[Opening Data section]

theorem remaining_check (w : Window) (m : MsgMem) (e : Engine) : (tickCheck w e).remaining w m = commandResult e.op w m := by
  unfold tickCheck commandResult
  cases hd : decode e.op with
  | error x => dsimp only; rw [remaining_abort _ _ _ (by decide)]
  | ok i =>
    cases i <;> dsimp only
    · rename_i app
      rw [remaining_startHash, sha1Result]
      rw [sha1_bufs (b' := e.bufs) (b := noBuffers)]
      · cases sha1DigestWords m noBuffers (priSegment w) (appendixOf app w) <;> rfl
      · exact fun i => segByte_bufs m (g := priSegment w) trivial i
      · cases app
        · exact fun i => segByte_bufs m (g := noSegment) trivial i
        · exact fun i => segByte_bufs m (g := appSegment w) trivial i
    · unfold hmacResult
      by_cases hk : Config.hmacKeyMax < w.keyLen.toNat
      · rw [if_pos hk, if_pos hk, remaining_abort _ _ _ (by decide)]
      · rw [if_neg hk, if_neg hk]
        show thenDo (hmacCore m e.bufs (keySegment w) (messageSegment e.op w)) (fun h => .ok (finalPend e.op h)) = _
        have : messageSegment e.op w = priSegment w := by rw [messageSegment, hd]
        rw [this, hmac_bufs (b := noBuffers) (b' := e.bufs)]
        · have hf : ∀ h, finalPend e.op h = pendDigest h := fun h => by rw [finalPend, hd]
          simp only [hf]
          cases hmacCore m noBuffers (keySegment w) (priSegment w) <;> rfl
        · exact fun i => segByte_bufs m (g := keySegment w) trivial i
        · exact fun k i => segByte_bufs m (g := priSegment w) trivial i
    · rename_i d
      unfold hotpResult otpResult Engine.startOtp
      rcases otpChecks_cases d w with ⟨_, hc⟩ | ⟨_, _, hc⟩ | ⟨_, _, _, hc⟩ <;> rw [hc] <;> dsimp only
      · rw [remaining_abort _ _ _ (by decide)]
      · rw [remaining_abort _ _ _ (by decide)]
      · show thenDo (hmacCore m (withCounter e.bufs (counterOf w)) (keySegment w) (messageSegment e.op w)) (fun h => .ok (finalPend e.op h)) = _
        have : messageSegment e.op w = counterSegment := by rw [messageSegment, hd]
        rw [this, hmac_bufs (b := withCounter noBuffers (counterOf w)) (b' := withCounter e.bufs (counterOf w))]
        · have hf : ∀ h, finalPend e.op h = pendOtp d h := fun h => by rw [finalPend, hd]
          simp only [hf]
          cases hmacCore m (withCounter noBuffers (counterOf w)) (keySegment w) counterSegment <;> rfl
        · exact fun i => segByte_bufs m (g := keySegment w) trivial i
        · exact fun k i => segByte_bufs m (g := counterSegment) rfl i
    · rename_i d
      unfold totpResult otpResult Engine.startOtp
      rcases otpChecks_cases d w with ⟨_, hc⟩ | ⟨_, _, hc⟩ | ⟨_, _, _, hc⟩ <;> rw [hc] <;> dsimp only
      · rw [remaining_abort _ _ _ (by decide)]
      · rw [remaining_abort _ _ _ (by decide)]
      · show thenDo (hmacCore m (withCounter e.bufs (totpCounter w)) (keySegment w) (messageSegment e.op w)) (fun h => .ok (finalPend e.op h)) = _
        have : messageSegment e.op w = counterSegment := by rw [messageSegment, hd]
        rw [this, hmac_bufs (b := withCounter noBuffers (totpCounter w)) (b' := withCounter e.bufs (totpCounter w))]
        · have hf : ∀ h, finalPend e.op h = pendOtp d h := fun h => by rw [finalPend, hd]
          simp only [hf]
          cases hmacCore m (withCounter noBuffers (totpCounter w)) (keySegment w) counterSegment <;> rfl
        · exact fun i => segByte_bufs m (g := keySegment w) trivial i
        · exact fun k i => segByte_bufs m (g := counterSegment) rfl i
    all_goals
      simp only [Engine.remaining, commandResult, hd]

[Closing Data section]

:: Task goal ::
Could you repeat the listing above, exactly as it is shown?

:: Output below ::
theorem remaining_check (w : Window) (m : MsgMem) (e : Engine) : (tickCheck w e).remaining w m = commandResult e.op w m := by
  unfold tickCheck commandResult
  cases hd : decode e.op with
  | error x => dsimp only; rw [remaining_abort _ _ _ (by decide)]
  | ok i =>
    cases i <;> dsimp only
    · rename_i app
      rw [remaining_startHash, sha1Result]
      rw [sha1_bufs (b' := e.bufs) (b := noBuffers)]
      · cases sha1DigestWords m noBuffers (priSegment w) (appendixOf app w) <;> rfl
      · exact fun i => segByte_bufs m (g := priSegment w) trivial i
      · cases app
        · exact fun i => segByte_bufs m (g := noSegment) trivial i
        · exact fun i => segByte_bufs m (g := appSegment w) trivial i
    · unfold hmacResult
      by_cases hk : Config.hmacKeyMax < w.keyLen.toNat
      · rw [if_pos hk, if_pos hk, remaining_abort _ _ _ (by decide)]
      · rw [if_neg hk, if_neg hk]
        show thenDo (hmacCore m e.bufs (keySegment w) (messageSegment e.op w)) (fun h => .ok (finalPend e.op h)) = _
        have : messageSegment e.op w = priSegment w := by rw [messageSegment, hd]
        rw [this, hmac_bufs (b := noBuffers) (b' := e.bufs)]
        · have hf : ∀ h, finalPend e.op h = pendDigest h := fun h => by rw [finalPend, hd]
          simp only [hf]
          cases hmacCore m noBuffers (keySegment w) (priSegment w) <;> rfl
        · exact fun i => segByte_bufs m (g := keySegment w) trivial i
        · exact fun k i => segByte_bufs m (g := priSegment w) trivial i
    · rename_i d
      unfold hotpResult otpResult Engine.startOtp
      rcases otpChecks_cases d w with ⟨_, hc⟩ | ⟨_, _, hc⟩ | ⟨_, _, _, hc⟩ <;> rw [hc] <;> dsimp only
      · rw [remaining_abort _ _ _ (by decide)]
      · rw [remaining_abort _ _ _ (by decide)]
      · show thenDo (hmacCore m (withCounter e.bufs (counterOf w)) (keySegment w) (messageSegment e.op w)) (fun h => .ok (finalPend e.op h)) = _
        have : messageSegment e.op w = counterSegment := by rw [messageSegment, hd]
        rw [this, hmac_bufs (b := withCounter noBuffers (counterOf w)) (b' := withCounter e.bufs (counterOf w))]
        · have hf : ∀ h, finalPend e.op h = pendOtp d h := fun h => by rw [finalPend, hd]
          simp only [hf]
          cases hmacCore m (withCounter noBuffers (counterOf w)) (keySegment w) counterSegment <;> rfl
        · exact fun i => segByte_bufs m (g := keySegment w) trivial i
        · exact fun k i => segByte_bufs m (g := counterSegment) rfl i
    · rename_i d
      unfold totpResult otpResult Engine.startOtp
      rcases otpChecks_cases d w with ⟨_, hc⟩ | ⟨_, _, hc⟩ | ⟨_, _, _, hc⟩ <;> rw [hc] <;> dsimp only
      · rw [remaining_abort _ _ _ (by decide)]
      · rw [remaining_abort _ _ _ (by decide)]
      · show thenDo (hmacCore m (withCounter e.bufs (totpCounter w)) (keySegment w) (messageSegment e.op w)) (fun h => .ok (finalPend e.op h)) = _
        have : messageSegment e.op w = counterSegment := by rw [messageSegment, hd]
        rw [this, hmac_bufs (b := withCounter noBuffers (totpCounter w)) (b' := withCounter e.bufs (totpCounter w))]
        · have hf : ∀ h, finalPend e.op h = pendOtp d h := fun h => by rw [finalPend, hd]
          simp only [hf]
          cases hmacCore m (withCounter noBuffers (totpCounter w)) (keySegment w) counterSegment <;> rfl
        · exact fun i => segByte_bufs m (g := keySegment w) trivial i
        · exact fun k i => segByte_bufs m (g := counterSegment) rfl i
    all_goals
      simp only [Engine.remaining, commandResult, hd]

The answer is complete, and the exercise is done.